Wyobraźmy sobie, że ty i ja polecieliśmy na planetę na wielkim kosmicznym jesionie, który lokalne stado bezmyślnych nazywa „Ziemią”. Chcielibyśmy jakoś wycisnąć tę planetę od miejscowych, ale z pewnych powodów nie chcemy opuszczać naszych pepelatów. Co powinniśmy zrobić?

W takiej sytuacji roboty świetnie by sobie radziły z tubylcami, na przykład te same roboty-psy, co dobrze widać w najnowszej serii FOX „War of the Worlds”:

Image
Image

Jednak z psami-robotami jest pewien problem: jeśli zostaną wyładowane z pepelatów w dużych ilościach, miejscowi zaczną strzelać do psów. Wtedy będziemy musieli się rozładować i rozwiązać problem. Ale, jak zauważono powyżej, jesteśmy albo rozładowani, albo zepsuci, albo środowisko nie jest jeszcze odpowiednie. Jakie jest alternatywne rozwiązanie problemu?

Rozwiązanie jest bardzo proste: sprawić, by Aborygeni, pozbawieni psychiki, bardzo kochali nasze psy, postrzegając je jako część krajobrazu. Aby to zrobić, należy nauczyć tubylców, aby sami produkowali naszych czworonożnych żołnierzy, po drodze wpajając im przekonanie, że oni sami są tacy sprytni i myślą o wszystkim.

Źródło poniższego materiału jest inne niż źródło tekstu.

-- ==== Sys2Proof/Machine/Ops.lean ====
section
/-! DEFINITION. The shared operations on the state: counters, tiles and dies, addresses, memory with poison and keys, the queue
macro, the fault log, NOTIFY, signal counters, stack requests and pages. -/

namespace Sys2Proof.Machine

/-! ### Status codes (R8, R9) -/

/-- The code of a status (R8). -/
def Status.code : Status → Nat
  | .ok => 0 | .cancelled => 1 | .poisoned => 2 | .degraded => 3 | .hemDead => 4 | .stopped => 5 | .length => 6
  | .refusedFit => 7 | .keyFault => 8 | .retryExhausted => 9 | .abortedFault => 10 | .versionGone => 11
  | .badDescriptor => 12 | .notReady => 13 | .accessDenied => 14 | .rowTooLong => 15

/-- The status a code stands for (R8). -/
def Status.ofCode : Nat → Option Status
  | 0 => some .ok | 1 => some .cancelled | 2 => some .poisoned | 3 => some .degraded | 4 => some .hemDead | 5 => some .stopped
  | 6 => some .length | 7 => some .refusedFit | 8 => some .keyFault | 9 => some .retryExhausted | 10 => some .abortedFault
  | 11 => some .versionGone | 12 => some .badDescriptor | 13 => some .notReady | 14 => some .accessDenied
  | 15 => some .rowTooLong | _ => none

/-- The order of R9, first to last. -/
def statusOrder : List Status :=
  [.badDescriptor, .accessDenied, .keyFault, .notReady, .refusedFit, .rowTooLong, .versionGone, .abortedFault, .retryExhausted,
   .cancelled, .poisoned, .hemDead, .stopped, .length, .degraded, .ok]

/-- The status that is reported when several hold (R9). -/
def firstStatus (conds : List Status) : Status := (statusOrder.find? (fun st => conds.contains st)).getD .ok

/-- The status of a failed transfer (R171, R323). -/
def causeStatus : Cause → Status
  | .accessDenied => .accessDenied
  | .retryExhausted => .retryExhausted

/-! ### Objects and counters -/

/-- The key of an object: index and sub-index (R351). -/
def okey (idx sub : Nat) : Nat := idx * 256 + sub

/-- The key of a per-die object: block offset `k` of die `d` (R375). -/
def dkey (d k sub : Nat) : Nat := okey (0x3000 + 16 * d + k) sub

/-- A 64-bit counter read (R379 and its like). -/
def State.count (s : State) (k : Nat) : Nat := KMap.getOr 0 s.cnt k

/-- A 64-bit counter raised by `n`; it wraps from 2^64 − 1 to zero. -/
def State.bump (s : State) (k n : Nat) : State :=
  if n = 0 then s else { s with cnt := s.cnt.put k ((s.count k + n) % 2 ^ 64) }

/-- A high-water counter (R172). -/
def State.raiseTo (s : State) (k n : Nat) : State := if s.count k < n then { s with cnt := s.cnt.put k n } else s

/-- The counters of one object block from one sub-index to another, set to zero. -/
def State.clearCounts (s : State) (idx lo hi : Nat) : State :=
  { s with cnt := s.cnt.delRange (okey idx lo) (okey idx hi + 1) }

/-- One free number, and the state with the draw counted (log 2). -/
def State.draw (s : State) : Nat × State := (Config.freeNat s.free, { s with free := s.free + 1 })

/-- Packets a message of `n` bytes takes at the path MTU of 4,096 bytes (R320). -/
def packets (n : Nat) : Nat := if n = 0 then 1 else ceilDiv n 4096

/-- The index of a port's objects (R349). -/
def portIndex : Port → Nat
  | .a => 0x2401
  | .b => 0x2402

def State.qpPort (s : State) (q : Nat) : Port := ((KMap.find s.qps q).map (·.port)).getD .a

/-- The port a message leaves by, and its frames; none for what goes out on no port. -/
def State.framesOf (s : State) : Sent → Option (Port × Nat)
  | .kop m => some (m.port, 1)
  | .notify sid _ _ => (s.kop.sessions.find? (fun x => x.sid == sid)).map (fun x => (x.port, 1))
  | .identifyReply p _ _ _ => some (p, 1)
  | .identifyProbe p _ => some (p, 1)
  | .rdmaWrite q _ _ bs _ => some (s.qpPort q, packets bs.length)
  | .rdmaRead q _ _ _ => some (s.qpPort q, 1)
  | .rdmaSend q _ => some (s.qpPort q, 1)
  | .ack q => some (s.qpPort q, 1)
  | .nak q _ => some (s.qpPort q, 1)
  | .retransmit q n => some (s.qpPort q, n)
  | .cnp q => some (s.qpPort q, 1)
  | .pfc p _ _ => some (p, 1)
  | .answer p _ => some (p, 1)
  | .item _ _ _ => none
  | .tdo _ => none

/-- The packet sequence numbers an operation takes on its queue pair (R322, R348). -/
def Sent.psns : Sent → Option (Nat × Nat)
  | .rdmaWrite q _ _ bs _ => some (q, packets bs.length)
  | .rdmaRead q _ _ n => some (q, packets n)
  | .rdmaSend q _ => some (q, 1)
  | _ => none

/-- A message sent: its frames are counted (R349), and its queue pair's next PSN moves on. -/
def State.send (s : State) (m : Sent) : State :=
  let qps := match m.psns with
    | some (q, n) => match KMap.find s.qps q with
      | some x => s.qps.put q { x with sendPsn := x.sendPsn + BitVec.ofNat 24 n }
      | none => s.qps
    | none => s.qps
  let t := { s with sent := m :: s.sent, qps := qps }
  match s.framesOf m with
  | some (p, n) => t.bump (okey (portIndex p) 5) n
  | none => t

/-- The value of an RW or RWP object: what was written, or its default (R352). -/
def State.objNat (s : State) (idx sub dflt : Nat) : Nat :=
  match KMap.find s.objs (okey idx sub) with
  | some v => leNat v
  | none => dflt

/-- The value of an I32 object. -/
def State.objInt (s : State) (idx sub : Nat) (dflt : Int) : Int :=
  match KMap.find s.objs (okey idx sub) with
  | some v => (BitVec.ofNat 32 (leNat v)).toInt
  | none => dflt

/-- Watch cycles in a second (R36). -/
def watchHz : Nat := 25000000

/-! ### Dies and tiles -/

def State.die (s : State) (d : Nat) : Die := KMap.getOr {} s.dies d
def State.setDie (s : State) (d : Nat) (x : Die) : State := { s with dies := s.dies.put d x }
def State.modDie (s : State) (d : Nat) (f : Die → Die) : State := s.setDie d (f (s.die d))

def State.tile (s : State) (t : Nat) : Tile := KMap.getOr {} s.tiles t
def State.setTile (s : State) (t : Nat) (x : Tile) : State := { s with tiles := s.tiles.put t x }
def State.modTile (s : State) (t : Nat) (f : Tile → Tile) : State := s.setTile t (f (s.tile t))

/-- The die of a global tile number, and its number within the die. -/
def dieOf (t : Nat) : Nat := t / 144
def tileOf (t : Nat) : Nat := t % 144

/-- A counter of the tile's die. -/
def State.tbump (s : State) (t k sub n : Nat) : State := s.bump (dkey (dieOf t) k sub) n
def State.dbump (s : State) (d k sub n : Nat) : State := s.bump (dkey d k sub) n

def State.isRetired (s : State) (r : Retired) : Bool := s.ledger.retired.contains r

/-- A tile has a live array: enabled at manufacture and not retired (R2, R67). -/
def State.arrayLive (s : State) (t : Nat) : Bool :=
  !(s.fuses.arraysOff.contains t) && !(s.isRetired (.array t)) && !(s.isRetired (.tile t)) && !(s.isRetired (.die (dieOf t)))

/-- The live channels of a die, ascending (R436). -/
def State.liveChannels (s : State) (d : Nat) : List Nat := (List.range 32).filter (fun c => !(s.isRetired (.channel d c)))

/-- The bytes of stack memory a die addresses (R11, R436). -/
def State.stackBytes (s : State) (d : Nat) : Nat := (s.liveChannels d).length * 0x120000000

/-- The clock of a die is stretched by any cause (R39, R442, R443). -/
def Die.stretched (d : Die) : Bool := d.droop || d.governor || d.throttle

/-- A die under a new set of stretch causes; a stretch that begins is counted (R39). -/
def State.stretch (s : State) (d : Nat) (f : Die → Die) : State :=
  let old := s.die d
  let new := f old
  let s := s.setDie d new
  if !old.stretched && new.stretched then s.dbump d 0 8 1 else s

/-! ### Fabric addresses (R10 to R12, R32) -/

def faDie (a : Nat) : Nat := a / 2 ^ 42
def faSpace (a : Nat) : Nat := a / 2 ^ 40 % 4
def faOff (a : Nat) : Nat := a % 2 ^ 40

/-- The fabric address of a byte of a tile's SRAM (R11). -/
def sramFa (t off : Nat) : Nat := dieOf t * 2 ^ 42 + 2 ^ 40 + tileOf t * 2 ^ 21 + off
/-- The fabric address of a byte of a die's stack memory (R11). -/
def stackFa (d off : Nat) : Nat := d * 2 ^ 42 + off
/-- The global tile and the SRAM offset an address of tile-SRAM space names (R11). -/
def faTile (a : Nat) : Nat := 144 * faDie a + faOff a / 2 ^ 21
def faSram (a : Nat) : Nat := a % 2 ^ 21

/-- Where the accumulator file starts in a tile's SRAM, and where SRAM ends (R11). -/
def accBase : Nat := 0x1C0000
def sramEnd : Nat := 0x200000

/-- The windows of die-control space (R32). -/
def dieControlValid (off : Nat) : Bool :=
  decide (off < 0x09000000) || rangeWithin off 1 0x09000000 0x800 || rangeWithin off 1 0x0A000000 0x900000

/-- A valid fabric address (R12, R32; R436 for a die with retired channels). -/
def State.faValid (s : State) (a : Nat) : Bool :=
  decide (a < 2 ^ 48) &&
  match faSpace a with
  | 0 => decide (faOff a < s.stackBytes (faDie a))
  | 1 => decide (faOff a < 144 * 2 ^ 21)
  | 2 => dieControlValid (faOff a)
  | _ => false

/-- A run of bytes lies within the space of its first byte: its die's stack memory, or its tile's SRAM (R26). -/
def State.faRange (s : State) (a n : Nat) : Bool :=
  s.faValid a && (n == 0 ||
  match faSpace a with
  | 0 => decide (faOff a + n ≤ s.stackBytes (faDie a))
  | 1 => decide (faSram a + n ≤ sramEnd)
  | _ => false)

Oznacza to, że w ciągu około 40 lat nauczyliśmy się nitować procesory nie za 20000 tranzystorów, ale za 20 miliardów, a jednocześnie wymyślili sztuczną inteligencję, nad której rozwojem my, właściciele pepelatów, spędziliśmy ponad tysiąc lat.

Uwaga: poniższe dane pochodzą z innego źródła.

/-- The structures of a collection lie in what the image declares (R176, R178, R181): bin table, bins, id index, graph map and nodes. -/
def State.collPlaced (s g : State) (jb : Job) (c : Coll) : Bool :=
  let v := c.cur
  let node := 144 + centroidBytes c
  jb.inRegions v.binTable (64 * v.bins) && jb.inRegions v.idIndex 64 &&
  (List.range v.bins).all (fun b =>
    let e := s.bytesAt (binAt v b) 64
    let n := field e 32 4
    binEntryOk e && (n == 0 || (jb.inRegions (field e 0 6) (binVecBytes c n) && jb.inRegions (field e 8 6) (8 * n) &&
      jb.inRegions (field e 16 6) (8 * n) && jb.inRegions (field e 24 6) (4 * n)))) &&
  jb.inSram v.graphMap 272 && jb.inSram v.graphMap (g.mapBytes v) && g.graphOk v &&
  decide (roundUp node 64 ≤ g.natAt (v.graphMap + 4) 4) &&
  (g.graphRanges v).all (fun r =>
    field r 8 4 == 0 || jb.ownsSram (field r 0 2) (field r 12 4) (g.natAt (v.graphMap + 4) 4 * (field r 8 4 - 1) + node))

def State.loadColl (s g : State) (j : Nat) (jb : Job) (r : Bytes) : Option State :=
  if collFieldsOk r ∧ (s.coll? (field r 0 2)).isNone ∧ s.collPlaced g jb (collOf j r) then
    some { s with colls := s.colls.put (field r 0 2) (collOf j r) }
  else none

/-! ### Embedding tables (08 R204, R205) -/

def tableOf (j h : Nat) (r : Bytes) : ETable :=
  { job := j, composed := field r 2 1 == 2, fmt := field r 3 1, dim := field r 4 2, mulshift := field r 2 1 == 1 && field r 6 1 == 1,
    shardLog := field r 7 1, dieMask := field r 8 8, rowsA := field r 16 4 + 1, rowsB := if field r 2 1 = 2 then field r 20 4 + 1 else 0,
    mult := BitVec.ofNat 64 (field r 24 8), hotCap := field r 48 4, hotA := field r 52 6, hotB := field r 58 6, service := false,
    cur := { num := 0, baseA := field r 32 6, baseB := field r 40 6, hotSel := false, hotA := [], hotB := [], hotBuilt := field r 48 4 == 0,
             pins := [] },
    old := none, held := none, built := none, staging := if Config.stagingCapacity h > 0 then .open_ else .none_,
    logCap := Config.stagingCapacity h, log := [], arrivals := 0 }

/-- The fields of a table record (R204, R205). -/
def tableFieldsOk (r : Bytes) : Bool :=
  let composed := field r 2 1 == 2
  let shift := !composed && field r 6 1 == 1
  let mask := field r 8 8
  let baseOk := fun (a : Nat) => a % 256 == 0 && faSpace a == 0 && (maskMembers mask 64).head? == some (faDie a)
  let hotOk := fun (a : Nat) => if field r 48 4 = 0 then a == 0 else faSpace a == 1
  decide (field r 0 2 ≤ 1023) && (field r 2 1 == 1 || composed) && decide (field r 3 1 ≤ 2) && decide (16 ≤ field r 4 2) &&
  decide (field r 4 2 ≤ 4096) && field r 4 2 % 16 == 0 && decide (field r 6 1 ≤ (if composed then 0 else 1)) &&
  decide (10 ≤ field r 7 1) && decide (field r 7 1 ≤ 24) && (composed || zeros r 20 4) &&
  (if shift then field r 24 8 % 2 == 1 else zeros r 24 8) && baseOk (field r 32 6) && zeros r 38 2 &&
  (if composed then baseOk (field r 40 6) else zeros r 40 6) && zeros r 46 2 && decide (field r 48 4 ≤ 1048576) &&
  hotOk (field r 52 6) && hotOk (field r 58 6)

/-- The rows the `k`-th of `dies` dies holds of `rows`, as the local row after its last (R206). -/
def localRows (shardLog dies rows k : Nat) : Nat :=
  let shards := ceilDiv rows (2 ^ shardLog)
  if shards ≤ k then 0 else
    let last := (shards - 1 - k) / dies
    let shard := last * dies + k
    last * 2 ^ shardLog + min (2 ^ shardLog) (rows - shard * 2 ^ shardLog)

/-- The shards of a sub-table, and the hot areas, lie in what the image declares (R205, R206). -/
def tablePlaced (jb : Job) (t : ETable) : Bool :=
  let dies := maskMembers t.dieMask 64
  let shards := fun (base rows : Nat) => (dies.zipIdx).all (fun (d, k) =>
    let n := localRows t.shardLog dies.length rows k
    n == 0 || jb.inRegions (stackFa d (faOff base)) (n * t.stride))
  shards t.cur.baseA t.rowsA && (!t.composed || shards t.cur.baseB t.rowsB) &&
  (t.hotCap == 0 || (jb.inSram t.hotA (t.hotCap * t.stride) && jb.inSram t.hotB (t.hotCap * t.stride)))

def State.loadTable (s : State) (j : Nat) (jb : Job) (r : Bytes) : Option State :=
  let h := field r 0 2
  if tableFieldsOk r ∧ (s.table? h).isNone ∧ tablePlaced jb (tableOf j h r) then some (s.setTable h (tableOf j h r)) else none

/-! ### Vocabularies (09 R223 to R228) -/

/-- A section at an offset of a region header: 256-byte aligned and within the region (R224, R228). -/
def sectionIn (off n size : Nat) : Bool := off % 256 == 0 && decide (off + n ≤ size)

/-- The header of a vocabulary region (R224, R228). -/
def State.vocabHeaderOk (s : State) (b size : Nat) : Bool :=
  let ids := s.vhdr b 4
  let merges := s.vhdr b 8
  let k := s.natAt (b + 12) 1
  decide (64 ≤ size) && s.natAt b 1 == 1 && s.natAt (b + 1) 3 == 0 && decide (256 ≤ ids) && decide (ids ≤ 1048576) &&
  decide (merges ≤ ids - 256) && decide (10 ≤ k) && decide (k ≤ 24) && s.natAt (b + 13) 3 == 0 && decide (merges ≤ 2 ^ (k - 1)) &&
  sectionIn (s.vhdr b 16) (8 * ids) size && sectionIn (s.vhdr b 20) 0 size && sectionIn (s.vhdr b 24) (16 * 2 ^ k) size &&
  sectionIn (s.vhdr b 28) 8704 size && sectionIn (s.vhdr b 32) 0 size && sectionIn (s.vhdr b 36) 512 size &&
  sectionIn (s.vhdr b 40) 1024 size && s.natAt (b + 58) 6 == 0

/-- The entries of the id table, class blocks and byte table (R225, R227, R228). -/
def State.vocabTablesOk (s : State) (b size : Nat) : Bool :=
  let ids := s.vhdr b 4
  (List.range ids).all (fun i =>
    let e := s.bytesAt (s.idAt b i) 8
    decide (field e 4 2 ≤ 256) && decide (field e 6 1 ≤ 3) && zeros e 7 1 && decide (s.vhdr b 20 + field e 0 4 + field e 4 2 ≤ size)) &&
  (List.range 4352).all (fun p => decide (s.vhdr b 32 + 128 * s.natAt (b + s.vhdr b 28 + 2 * p) 2 + 128 ≤ size)) &&
  (List.range 0x110000).all (fun c => decide ((s.classOf b c).1 ≤ 13)) &&
  (List.range 256).all (fun c =>
    let id := s.byteId b (BitVec.ofNat 8 c)
    decide (id < ids) && !(s.isControl b id) && !(s.isUnused b id))

/-- The used slots of the merge table (R226). -/
def State.mergeSlots (s : State) (b : Nat) : List Bytes :=
  ((List.range (2 ^ s.natAt (b + 12) 1)).map (fun i => s.bytesAt (b + s.vhdr b 24 + 16 * i) 16)).filter (fun e => field e 0 4 ≠ 0xFFFFFFFF)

Oto proste i oczywiste rozwiązanie, które wydaje się teraz robić Boston Dynamics. Teraz psy zostaną przetestowane, a potem zaczną je tysiące nitować, po czym przejdą do produkcji „żelaznych ludzi”. A kiedy zostanie wyprodukowana wystarczająca ich liczba, wyjaśniają komu KU i kto tu rządzi, więc śledzimy rozwój wydarzeń.